Sabre\DAV\Exception\NotAuthenticated: No  public access to this resource., No 'Authorization: Basic' header  found. Either the client didn't send one, or the server is  misconfigured, No 'Authorization: Bearer' header found. Either the  client didn't send one, or the server is mis-configured, No  'Authorization: Basic' header found. Either the client didn't send one,  or the server is misconfigured

I found out I had set my password instead of an app password in ~/.davfs2/secrets. Now the log is gone and the time for my ls is very reasonable.

theof avatar May 15 '23 16:05 theof

Performance with basic auth is always very bad since it needs to do hashing. App password can be directly compared and don't have this performance penalty.

provokateurin avatar May 15 '23 16:05 provokateurin

I do not know whether it is the same issue for others in this thread. I imagine it is a common misconfiguration for people skimming through the docs. So maybe we could emphasize on the importance of using an app password in the docs (making the blue note red) or if easily feasible notifying users using basic auth together with non web-browser clients ?

theof avatar May 15 '23 16:05 theof

I found out I had set my password instead of an app password in ~/.davfs2/secrets. Now the log is gone and the time for my ls is very reasonable.

Thank you @theof for sharing this observation! Here's a comparison of execution duration (seconds) between user vs application password on my system.

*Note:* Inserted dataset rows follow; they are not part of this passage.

-- ==== Sys2Proof/Machine/Core.lean ====
section
/-! DEFINITION. The machine as the host's interface asks for it. -/

/-- State, reasons to stop, one step, and the state after reset. -/
def Sys2Proof.core : Host.Core :=
  { State := Sys2Proof.Machine.State
    Fault := Sys2Proof.Machine.Fault
    Refusal := Sys2Proof.Machine.Refusal
    step := Sys2Proof.Machine.step
    reset := Sys2Proof.Machine.State.reset }
end

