/-- With 16 rewind records held LTILE, LVEC and LQ do nothing. At a repeat of LTILE (8 blocks), LVEC or LQ (one block
each), operands that pass the checks of Table 5.5 and translate, and blocks that land (or were read ahead for this
repeat): when every block has the instruction's format, one delivery of that kind holding the blocks waits (for the ride
where blocks come from the other half), one rewind record holds the control before the repeat, the register steps and
control moves on; when the first block of another format has format f, the context faults with FORMAT_MISMATCH (0x06),
detail 16 f + FMT, and a cut that a tile's or a vector's fault delays is counted. It rests also on the model's choices
and readings in assumption logs 14, 97 and 99. -/
def Obligations.LoadInstructionsQueueADelivery : Prop :=
  ∀ (s : State) (c : CoreId) (d : Desc) (l : ListSet) (rep fmt : Nat) (src : Opd) (i : Instr) (op : SOp) (kind : DelivKind)
    (n : Nat),
    (i, op, kind, n) ∈ [(Instr.ltile c, SOp.ltile fmt src, DelivKind.tile, 8), (.lvec c, .lvec fmt src, .vec, 1),
      (.lq c, .lq fmt src, .queue, 1)] →
    (16 ≤ (core s c).rewinds.length → exec i s = .next s)
    ∧ (AtRepeat s c .lde d l rep op →
      let k := engCtl s c .lde
      let va := k.opAddr src
      ∀ (s1 s2 : State) (ts : List Target) (k' : Ctl) (bs : List Blk),
      checkUnits s c anyLocal 2048 0 (unitVas va 2048 n) = none →
      resolveAll c d.ctx .read 0 (unitVas va 2048 n) s = (s1, .all ts) → stepArs (steppedArs [src]) k = .ok k' →
      ((aheadFor (core s1 c) k va = none ∧ fetchAll d.ctx ts s1 = (s2, .ok bs))
        ∨ (∃ a, aheadFor (core s1 c) k va = some a ∧ s2 = s1 ∧ bs = a.blks)) →
      ((∀ b ∈ bs, b.fmt = fmt) →
        let x := crossReads c d.ctx ts bs none s2
        ∃ t : State, exec i s = .next t
        ∧ (core t c).deliv = (core s2 c).deliv ++ [⟨kind, fmt, bs, va, x.2⟩]
        ∧ (core t c).rewinds = (core s2 c).rewinds ++ [⟨(core s2 c).nextRpt, kind,
            match kind with | .tile => (core s2 c).tiles | .vec => (core s2 c).vecBlks | .queue => 0, k⟩]
        ∧ engCtl t c .lde = k'.advance l .lde d.chunks rep
        ∧ (∀ n : Nat, n ≠ c → core t n = core s2 n) ∧ t = { x.1 with cores := t.cores })
      ∧ (∀ (good : List Blk) (b : Blk) (more : List Blk), bs = good ++ b :: more → (∀ g ∈ good, g.fmt = fmt) → b.fmt ≠ fmt →
        let t := engFault c .lde 0x06 (b.fmt * 16 + fmt) va.toNat s2
        exec i s = .next (if kind = .queue then t else lateCut c s t)))

/-- With the oldest delivery of a kind, its blocks arrived, at the place after other kinds' deliveries in the list:
WSB_DELIVERY puts a tile into the weight staging buffer whose turn it is, when that is free, and the turn goes to the
other buffer; FEEDER_DELIVERY adds a vector block to the feeders while they hold fewer than 4 blocks; VXE_QUEUE_DELIVERY
adds one entry of 2,048 bytes with its side band to the VXE input queue while 16 KiB hold it beside what the queue holds
and has given to drain vectors, and consumes the oldest queue rewind record. The delivery leaves the list, nothing else
changes. Where the place is taken or full, or the blocks are still on the ride, nothing changes. It rests also on the
model's choices and readings in assumption logs 22, 25 and 97. -/
def Obligations.DeliveriesArriveInOrderWhereThereIsRoom : Prop :=
  ∀ (s : State) (c : CoreId) (pre post : List Deliv) (kind : DelivKind) (fmt : Nat) (bs : List Blk) (src : BitVec 56)
      (ride : Option Nat),
    let x := core s c
    x.deliv = pre ++ ⟨kind, fmt, bs, src, ride⟩ :: post → (∀ q ∈ pre, q.kind ≠ kind) →
    (rideArrived s ride = false →
      (kind = .tile → exec (.wsbDelivery c) s = .next s) ∧ (kind = .vec → exec (.feederDelivery c) s = .next s)
      ∧ (kind = .queue → exec (.vxeQueueDelivery c) s = .next s))
    ∧ (rideArrived s ride = true →
    (kind = .tile → x.mxe.wsbs.getD x.mxe.wrWsb none = none → exec (.wsbDelivery c) s = .next (setCore c { x with
        deliv := pre ++ post
        mxe := { x.mxe with wsbs := x.mxe.wsbs.set x.mxe.wrWsb (some ⟨fmt, bs, src⟩), wrWsb := x.mxe.wrWsb + 1 } } s))
    ∧ (kind = .tile → x.mxe.wsbs.getD x.mxe.wrWsb none ≠ none → exec (.wsbDelivery c) s = .next s)
    ∧ (∀ (b : Blk) (more : List Blk), kind = .vec → bs = b :: more →
      (x.mxe.feed.length < 4 → exec (.feederDelivery c) s = .next (setCore c { x with
        deliv := pre ++ post, mxe := { x.mxe with feed := x.mxe.feed ++ [⟨fmt, b.pay, b.side⟩] } } s))
      ∧ (4 ≤ x.mxe.feed.length → exec (.feederDelivery c) s = .next s))
    ∧ (∀ (b : Blk) (more : List Blk), kind = .queue → bs = b :: more →
      (vqHeld x + 2048 ≤ 16384 → exec (.vxeQueueDelivery c) s = .next (setCore c { x with
        deliv := pre ++ post
        vq := x.vq ++ [⟨fmt, true, b.pay, b.side, 0⟩]
        rewinds := x.rewinds.eraseP fun r => r.kind == .queue } s))
      ∧ (16384 < vqHeld x + 2048 → exec (.vxeQueueDelivery c) s = .next s)))

/-- For every state: RUN_AHEAD_READ answers a state that differs from the old one in the translation caches, the requests
to stack ports, the core's reads held ahead, and an RDMA READ that leaves for a station, only. When the core runs an
invocation and is not under FORCE, its LDE waits on nothing, fewer than 8 reads are held, and a load repeat ahead is
found: at places of this package, where its address passes the checks and translates, no source is a leaf block that an
LDE repeat before it still writes, and the blocks land without an event, those blocks are held for exactly that repeat;
of a station, where the handle admits it, one RDMA READ of the images leaves and is held for that repeat. It rests also
on the model's choices and readings in assumption log 30. -/
def Obligations.RunAheadLeavesNoTraceBesideItsBlocks : Prop :=
  (∀ (s : State) (c : CoreId), ∃ t : State, exec (.runAheadRead c) s = .next t
    ∧ t = { s with groves := t.groves, cores := t.cores, stkReqs := t.stkReqs, rdma := t.rdma, rdmaOut := t.rdmaOut
                   nextOp := t.nextOp, ride := t.ride, xfers := t.xfers, rideNext := t.rideNext }
    ∧ ∀ n : Nat, core t n = { core s n with ahead := (core t n).ahead } ∧ (n ≠ c → core t n = core s n))
  ∧ ∀ (s : State) (c : CoreId) (d : Desc) (l : ListSet) (k : Ctl) (va : BitVec 56) (n : Nat) (dsts : List (BitVec 56)),
    (core s c).run = some (d, l) → (core s c).forced = false → (core s c).ldeE.wait = none → (core s c).ahead.length < 8 →
    lookAhead (core s c) d l 8 (core s c).ldeE.ctl [] = some (k, va, n, dsts) →
    (∀ (s1 : State) (ts : List Target) (bs : List Blk), isStn va = false →
      checkUnits s c anyLocal 2048 0 (unitVas va 2048 n) = none →
      resolveAll c d.ctx .read 0 (unitVas va 2048 n) s = (s1, .all ts) →
      (∀ p off, .here p off ∈ ts → p ∉ leafPlaces s1 c dsts ∧ p ∉ ldeWrites s1 c) →
      peekAll s1 d.ctx ts = some bs →
      exec (.runAheadRead c) s = .next (modCore c (fun x => { x with
        ahead := x.ahead ++ [⟨k.pc, k.rep, k.chunk, va, pagesOf s (unitVas va 2048 n), none, bs⟩] }) s1))
    ∧ (isStn va = true →
      let handle := bits va.toNat 40 12
      let off := va.toNat % 2 ^ 40
      let h := handleOf (htBytes s handle)
      stnFault s d.ctx handle off (2184 * n) .read = none →
      ∃ (s1 : State) (id : Nat), coreSend c d.ctx h 2 (h.rva + off) (2184 * n) [] (.aheadRead c) none s = (s1, some id)
        ∧ exec (.runAheadRead c) s = .next (modCore c (fun x => { x with
          ahead := x.ahead ++ [⟨k.pc, k.rep, k.chunk, va, [], some id, []⟩] }) s1))
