-- ==== Sys2Proof/Laws/State.lean ====
section
/-! SUPPORT. Each update of the state and each field it leaves alone, true by definition. -/

namespace Sys2Proof.Machine

variable (s : State)

/-! ### regWrite -/

@[simp] theorem regWrite_pending (k : RegKind) (i v : Nat) : (regWrite k i v s).pending = s.pending := rfl
@[simp] theorem regWrite_time (k : RegKind) (i v : Nat) : (regWrite k i v s).time = s.time := rfl
@[simp] theorem regWrite_pwrOk (k : RegKind) (i v : Nat) : (regWrite k i v s).pwrOk = s.pwrOk := rfl
@[simp] theorem regWrite_pkgRstN (k : RegKind) (i v : Nat) : (regWrite k i v s).pkgRstN = s.pkgRstN := rfl
@[simp] theorem regWrite_life (k : RegKind) (i v : Nat) : (regWrite k i v s).life = s.life := rfl
@[simp] theorem regWrite_lands (k : RegKind) (i v : Nat) : (regWrite k i v s).lands = s.lands := rfl
@[simp] theorem regWrite_fuses (k : RegKind) (i v : Nat) : (regWrite k i v s).fuses = s.fuses := rfl
@[simp] theorem regWrite_mem (k : RegKind) (i v : Nat) : (regWrite k i v s).mem = s.mem := rfl
@[simp] theorem regWrite_flash (k : RegKind) (i v : Nat) : (regWrite k i v s).flash = s.flash := rfl
@[simp] theorem regWrite_logMem (k : RegKind) (i v : Nat) : (regWrite k i v s).logMem = s.logMem := rfl
@[simp] theorem regWrite_cores (k : RegKind) (i v : Nat) : (regWrite k i v s).cores = s.cores := rfl
@[simp] theorem regWrite_groves (k : RegKind) (i v : Nat) : (regWrite k i v s).groves = s.groves := rfl
@[simp] theorem regWrite_ctxs (k : RegKind) (i v : Nat) : (regWrite k i v s).ctxs = s.ctxs := rfl
@[simp] theorem regWrite_cutNotes (k : RegKind) (i v : Nat) : (regWrite k i v s).cutNotes = s.cutNotes := rfl
@[simp] theorem regWrite_ride (k : RegKind) (i v : Nat) : (regWrite k i v s).ride = s.ride := rfl
@[simp] theorem regWrite_xfers (k : RegKind) (i v : Nat) : (regWrite k i v s).xfers = s.xfers := rfl
@[simp] theorem regWrite_rideDone (k : RegKind) (i v : Nat) : (regWrite k i v s).rideDone = s.rideDone := rfl
@[simp] theorem regWrite_rideNext (k : RegKind) (i v : Nat) : (regWrite k i v s).rideNext = s.rideNext := rfl
@[simp] theorem regWrite_fadds (k : RegKind) (i v : Nat) : (regWrite k i v s).fadds = s.fadds := rfl
@[simp] theorem regWrite_satAt (k : RegKind) (i v : Nat) : (regWrite k i v s).satAt = s.satAt := rfl
@[simp] theorem regWrite_watches (k : RegKind) (i v : Nat) : (regWrite k i v s).watches = s.watches := rfl
@[simp] theorem regWrite_drops (k : RegKind) (i v : Nat) : (regWrite k i v s).drops = s.drops := rfl
@[simp] theorem regWrite_restores (k : RegKind) (i v : Nat) : (regWrite k i v s).restores = s.restores := rfl
@[simp] theorem regWrite_invWaits (k : RegKind) (i v : Nat) : (regWrite k i v s).invWaits = s.invWaits := rfl
@[simp] theorem regWrite_poison (k : RegKind) (i v : Nat) : (regWrite k i v s).poison = s.poison := rfl
@[simp] theorem regWrite_logSmall (k : RegKind) (i v : Nat) : (regWrite k i v s).logSmall = s.logSmall := rfl
@[simp] theorem regWrite_logFull (k : RegKind) (i v : Nat) : (regWrite k i v s).logFull = s.logFull := rfl
@[simp] theorem regWrite_msix (k : RegKind) (i v : Nat) : (regWrite k i v s).msix = s.msix := rfl
@[simp] theorem regWrite_reports (k : RegKind) (i v : Nat) : (regWrite k i v s).reports = s.reports := rfl
@[simp] theorem regWrite_sctx (k : RegKind) (i v : Nat) : (regWrite k i v s).sctx = s.sctx := rfl
@[simp] theorem regWrite_accs (k : RegKind) (i v : Nat) : (regWrite k i v s).accs = s.accs := rfl
@[simp] theorem regWrite_dies (k : RegKind) (i v : Nat) : (regWrite k i v s).dies = s.dies := rfl
@[simp] theorem regWrite_stkReqs (k : RegKind) (i v : Nat) : (regWrite k i v s).stkReqs = s.stkReqs := rfl
@[simp] theorem regWrite_ports (k : RegKind) (i v : Nat) : (regWrite k i v s).ports = s.ports := rfl
@[simp] theorem regWrite_arrived (k : RegKind) (i v : Nat) : (regWrite k i v s).arrived = s.arrived := rfl
@[simp] theorem regWrite_txns (k : RegKind) (i v : Nat) : (regWrite k i v s).txns = s.txns := rfl
@[simp] theorem regWrite_nextTxn (k : RegKind) (i v : Nat) : (regWrite k i v s).nextTxn = s.nextTxn := rfl
@[simp] theorem regWrite_inject (k : RegKind) (i v : Nat) : (regWrite k i v s).inject = s.inject := rfl
@[simp] theorem regWrite_peerLost (k : RegKind) (i v : Nat) : (regWrite k i v s).peerLost = s.peerLost := rfl
@[simp] theorem regWrite_aborted (k : RegKind) (i v : Nat) : (regWrite k i v s).aborted = s.aborted := rfl
@[simp] theorem regWrite_epochTop (k : RegKind) (i v : Nat) : (regWrite k i v s).epochTop = s.epochTop := rfl
@[simp] theorem regWrite_rdma (k : RegKind) (i v : Nat) : (regWrite k i v s).rdma = s.rdma := rfl
@[simp] theorem regWrite_rdmaOut (k : RegKind) (i v : Nat) : (regWrite k i v s).rdmaOut = s.rdmaOut := rfl
@[simp] theorem regWrite_nextOp (k : RegKind) (i v : Nat) : (regWrite k i v s).nextOp = s.nextOp := rfl
@[simp] theorem regWrite_qps (k : RegKind) (i v : Nat) : (regWrite k i v s).qps = s.qps := rfl
@[simp] theorem regWrite_replies (k : RegKind) (i v : Nat) : (regWrite k i v s).replies = s.replies := rfl
@[simp] theorem regWrite_mqpStage (k : RegKind) (i v : Nat) : (regWrite k i v s).mqpStage = s.mqpStage := rfl
@[simp] theorem regWrite_htStage (k : RegKind) (i v : Nat) : (regWrite k i v s).htStage = s.htStage := rfl
@[simp] theorem regWrite_iws (k : RegKind) (i v : Nat) : (regWrite k i v s).iws = s.iws := rfl
@[simp] theorem regWrite_inHeld (k : RegKind) (i v : Nat) : (regWrite k i v s).inHeld = s.inHeld := rfl
@[simp] theorem regWrite_spUp (k : RegKind) (i v : Nat) : (regWrite k i v s).spUp = s.spUp := rfl
@[simp] theorem regWrite_cpUp (k : RegKind) (i v : Nat) : (regWrite k i v s).cpUp = s.cpUp := rfl
@[simp] theorem regWrite_i3cAddr (k : RegKind) (i v : Nat) : (regWrite k i v s).i3cAddr = s.i3cAddr := rfl
@[simp] theorem regWrite_waitJobs (k : RegKind) (i v : Nat) : (regWrite k i v s).waitJobs = s.waitJobs := rfl
@[simp] theorem regWrite_job (k : RegKind) (i v : Nat) : (regWrite k i v s).job = s.job := rfl
@[simp] theorem regWrite_hold (k : RegKind) (i v : Nat) : (regWrite k i v s).hold = s.hold := rfl
@[simp] theorem regWrite_cplCount (k : RegKind) (i v : Nat) : (regWrite k i v s).cplCount = s.cplCount := rfl
@[simp] theorem regWrite_cplWait (k : RegKind) (i v : Nat) : (regWrite k i v s).cplWait = s.cplWait := rfl
@[simp] theorem regWrite_ringHeld (k : RegKind) (i v : Nat) : (regWrite k i v s).ringHeld = s.ringHeld := rfl
@[simp] theorem regWrite_ibis (k : RegKind) (i v : Nat) : (regWrite k i v s).ibis = s.ibis := rfl
@[simp] theorem regWrite_invCtr (k : RegKind) (i v : Nat) : (regWrite k i v s).invCtr = s.invCtr := rfl
@[simp] theorem regWrite_ringSeen (k : RegKind) (i v : Nat) : (regWrite k i v s).ringSeen = s.ringSeen := rfl
@[simp] theorem regWrite_freePg (k : RegKind) (i v : Nat) : (regWrite k i v s).freePg = s.freePg := rfl
@[simp] theorem regWrite_freeTbl (k : RegKind) (i v : Nat) : (regWrite k i v s).freeTbl = s.freeTbl := rfl
@[simp] theorem regWrite_train (k : RegKind) (i v : Nat) : (regWrite k i v s).train = s.train := rfl
@[simp] theorem regWrite_serve (k : RegKind) (i v : Nat) : (regWrite k i v s).serve = s.serve := rfl
@[simp] theorem regWrite_observed (k : RegKind) (i v : Nat) : (regWrite k i v s).observed = s.observed := rfl
@[simp] theorem regWrite_unitEvs (k : RegKind) (i v : Nat) : (regWrite k i v s).unitEvs = s.unitEvs := rfl
@[simp] theorem regWrite_stale (k : RegKind) (i v : Nat) : (regWrite k i v s).stale = s.stale := rfl
@[simp] theorem regWrite_outOfSvc (k : RegKind) (i v : Nat) : (regWrite k i v s).outOfSvc = s.outOfSvc := rfl
@[simp] theorem regWrite_katLast (k : RegKind) (i v : Nat) : (regWrite k i v s).katLast = s.katLast := rfl
@[simp] theorem regWrite_katOn (k : RegKind) (i v : Nat) : (regWrite k i v s).katOn = s.katOn := rfl
@[simp] theorem regWrite_disagree (k : RegKind) (i v : Nat) : (regWrite k i v s).disagree = s.disagree := rfl
@[simp] theorem regWrite_replacing (k : RegKind) (i v : Nat) : (regWrite k i v s).replacing = s.replacing := rfl
@[simp] theorem regWrite_histPos (k : RegKind) (i v : Nat) : (regWrite k i v s).histPos = s.histPos := rfl
@[simp] theorem regWrite_histSeen (k : RegKind) (i v : Nat) : (regWrite k i v s).histSeen = s.histSeen := rfl
@[simp] theorem regWrite_histHour (k : RegKind) (i v : Nat) : (regWrite k i v s).histHour = s.histHour := rfl
@[simp] theorem regWrite_histWait (k : RegKind) (i v : Nat) : (regWrite k i v s).histWait = s.histWait := rfl
@[simp] theorem regWrite_monitors (k : RegKind) (i v : Nat) : (regWrite k i v s).monitors = s.monitors := rfl
@[simp] theorem regWrite_monTest (k : RegKind) (i v : Nat) : (regWrite k i v s).monTest = s.monTest := rfl
@[simp] theorem regWrite_landTest (k : RegKind) (i v : Nat) : (regWrite k i v s).landTest = s.landTest := rfl
@[simp] theorem regWrite_pw (k : RegKind) (i v : Nat) : (regWrite k i v s).pw = s.pw := rfl
@[simp] theorem regWrite_procs (k : RegKind) (i v : Nat) : (regWrite k i v s).procs = s.procs := rfl
@[simp] theorem regWrite_update (k : RegKind) (i v : Nat) : (regWrite k i v s).update = s.update := rfl
@[simp] theorem regWrite_nonces (k : RegKind) (i v : Nat) : (regWrite k i v s).nonces = s.nonces := rfl
@[simp] theorem regWrite_keyStore (k : RegKind) (i v : Nat) : (regWrite k i v s).keyStore = s.keyStore := rfl
@[simp] theorem regWrite_clearing (k : RegKind) (i v : Nat) : (regWrite k i v s).clearing = s.clearing := rfl
@[simp] theorem regWrite_halfPh (k : RegKind) (i v : Nat) : (regWrite k i v s).halfPh = s.halfPh := rfl
@[simp] theorem regWrite_losses (k : RegKind) (i v : Nat) : (regWrite k i v s).losses = s.losses := rfl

Command User password Application password
mount 9.3 3.28
ls (1st) 86.23 7.58
ls (2nd - cached) 29.4 1.94
ls (3rd - cached) 32.89 1.99
ls (4th - cached) 33.51 2

It's unbelievable what difference this tiny change makes.

I do not know whether it is the same issue for others in this thread. I imagine it is a common misconfiguration for people skimming through the docs.

This may be an issue only if the NC is running on a hardware with weak CPU as I have been using other NC instance w/o application password just fine.

jose1711 avatar May 22 '23 07:05 jose1711

I wonder if the performance is so bad because the hashing happens many times because of recursive listing? @jose1711 maybe you could also compare listing folders with different levels of depth?

provokateurin avatar May 22 '23 07:05 provokateurin

I wonder if the performance is so bad because the hashing happens many times because of recursive listing? @jose1711 maybe you could also compare listing folders with different levels of depth?

Note that ls listing was done on the top level (mountpoint). I can imagine that a recursive listing would take a lot more time to process.

jose1711 avatar May 22 '23 11:05 jose1711